____ Input records

/-- The command is replied to with `r`, and nothing else changes but the outputs formed. -/
def repliesOnly (c : Instr) (s : State) (r : Reply) : Prop :=
  exec c s = .next ({ s with port := ⟨some r, false⟩ } : State).refresh

/-- A leaf number of a service command names this mapped logical leaf. -/
def names (s : State) (n : Nat) (l : Leaf) : Prop := l.number = n ∧ s.cfg.mapped l = true

/-- The commands of the service port. -/
def fromPort : Instr → Bool
  | .restart | .status | .peer _ | .zones | .leaf _ | .wind | .settings | .writeSetting _ _ | .move _ _ | .stopAll
  | .reference _ | .clearCounters | .unknownCommand => true
  | _ => false

/-- What STATUS shows (R187): the line, composer and peer states, the proving time left (R48), FIRE and local detection, the supply with
the times its timers have run (R177), the relays as they stand, every fault cause (R179), the drift events of each enabled output, and
the settings flags. -/
def statusShown (s : State) : StatusData where
  join := s.line.join
  provingLeft := s.line.proving.map fun p => p.due - s.now
  provingCounts := s.line.proving.map fun p => (p.badFrames, p.failedPeriods)
  ownAddress := s.line.ownAddress
  ownSequence := s.composer.ownSequence
  slotFull := s.line.pendingSlot.isSome
  errorCounter := s.line.errorCounter
  goodRun := s.line.goodRun
  degraded := s.line.degraded
  counters := s.line.counters
  isolated := s.peers.isolated
  fire := Zone.all.any fun z => z.isIn s.cfg.answerSet && decide ((s.zones.records.get z).state ≠ .clear)
  localState := s.detection.localState
  loopCurrents := PerLoop.ofFn fun l => (s.detection.loops.get l).current
  loopStates := PerLoop.ofFn fun l => (s.detection.loops.get l).state
  callPoint := s.detection.callPoint.state
  supply := s.supply.state
  mains := s.supply.mains
  battery := s.supply.battery
  supplyTimers :=
    { mainsAbsent := s.supply.mainsAbsentSince.map fun since => s.now - since
      mainsPresent := s.supply.mainsPresentSince.map fun since => s.now - since
      low := s.supply.lowSince.map fun since => s.now - since
      recovery := s.supply.recoverySince.map fun since => s.now - since }
  alarmRelay := s.pins.alarmRelay
  faultRelay := s.pins.faultRelay
  confirmation := s.pins.confirmationRelay
  causes :=
    let faulty (st : LoopState) : Bool := st = .opened || st = .shorted
    { loopFault := faulty s.detection.loops.d1.state || faulty s.detection.loops.d2.state
      callPointFault := s.detection.callPoint.state = .opened || s.detection.callPoint.state = .shorted
      keyFault := s.detection.key.held = .faultCode
      brigadeFault := s.cfg.brigadePanel && decide (s.detection.brigade.held = .faultCode)
      anemoFault := s.cfg.weatherReporter && s.weather.anemoFault
      vaneFault := s.cfg.weatherReporter && s.weather.vaneFault
      rainFault := s.cfg.weatherReporter && s.weather.rainFault
      leafFault := N4.all.any fun l => s.cfg.mapped l && decide (s.motion l = .absent ∨ s.motion l = .outOfService)
      supplyLow := s.supply.state = .low
      lineDegraded := s.line.degraded
      isolated := s.peers.isolated
      mute := match s.line.join with
        | .mute _ => true
        | .listen | .running => false
      adjusted := s.store.adjusted
      defaulted := s.store.defaulted }
  drift := Four.ofFn fun o => (s.leafAt o).map fun l => (s.feedback.get l).drift
  settingsPending := s.store.settingsPending
  adjusted := s.store.adjusted
  defaulted := s.store.defaulted

/-- What LEAF and WIND show of a side record (R107): facing, the class computed now, the applied class, and the pending class with the
time it has been held. -/
def sideShown (s : State) (u : Leaf) : SideData where
  leaf := u
  facing := s.cfg.facing.get u
  computed := computedClass s.weather.governing (s.cfg.facing.get u)
  applied := (s.weather.sides.get u).applied
  pendingClass := (s.weather.sides.get u).pendingClass.map fun p => (p.1, s.now - p.2)

/-- What LEAF shows of a leaf and the table that serves it (R126, R157, R173). -/
def leafShown (s : State) (l : Leaf) : LeafData :=
  let u := s.cfg.leader l
  { leaf := l
    tableLeader := u
    view := ⟨s.motion l, (s.position l).isSome, s.position l, s.atTarget l⟩
    unitRecord := s.units.get u
    member := s.members.get l
    retryLeft := (s.units.get u).retryHold.map fun h => h.since + h.period - s.now
    queuePlace := s.startQueue.idxOf? u
    slotCount := match s.supply.state with
      | .mains => 3
      | .battery => 2
      | .low => 1
    slotsHeld := s.slotsHeld
    feedback := s.feedback.get l
    watchdogRun := (s.feedback.get l).watchdog.map fun since => s.now - since
    periodRun := (s.feedback.get l).period.map fun p => s.now - p.since
    slots := s.slotsOf u
    serviceTarget := (s.tables.get u).serviceTarget
    restPosition := (s.tables.get u).restPosition
    comfortRecord := if s.cfg.comfortSource = 0 ∨ s.cfg.comfortSource = s.line.ownAddress then none
      else (s.peers.find? s.cfg.comfortSource).map fun p => match p.status with
        | .absent => .absent
        | .fresh _ => .fresh
        | .lost _ => .lost
    lastPair := (s.units.get u).pair
    side := sideShown s u }

/-- What WIND shows of a reporter alone (R107), with this reported sector, and this weather offered. -/
def reporterShown (s : State) (sector : Option Nat) (offered : Bool) : ReporterData where
  speedWindow := s.weather.speedWindow
  sectorWindow := s.weather.sectorWindow
  reportedSpeed := if s.weather.speedWindow = [] then none
    else some (s.weather.speedWindow.sum / s.weather.speedWindow.length)
  reportedSector := sector
  rainState := s.weather.rainState
  dryOffRun := s.weather.dryOffSince.map fun since => s.now - since
  anemoFault := s.weather.anemoFault
  vaneFault := s.weather.vaneFault
  rainFault := s.weather.rainFault
  offered := offered

/-- What WIND shows (R107): the governing results, the storm guard with its clear limit and the time its clear hold has run, the
reporter's part, and the side record of each single leaf or gang. -/
def windShown (s : State) (reporter : Option ReporterData) : WindData where
  governing := s.weather.governing
  calm := match s.weather.governing with
    | some g => decide (g.speed < 15)
    | none => false
  basis := s.weather.basis
  governingRain := s.weather.governingRain
  stormActive := s.weather.stormActive
  clearLimit := s.cfg.stormThreshold - 20
  clearRun := s.weather.clearSince.map fun since => s.now - since
  reporter := reporter
  sides := (N4.all.filter fun u => s.cfg.isUnit u).map (sideShown s)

________

• **Instructions for the task**:
Go through the records above and copy every line with the word "match".

• **Reply to the task**:
      mute := match s.line.join with
    slotCount := match s.supply.state with
      else (s.peers.find? s.cfg.comfortSource).map fun p => match p.status with
  calm := match s.weather.governing with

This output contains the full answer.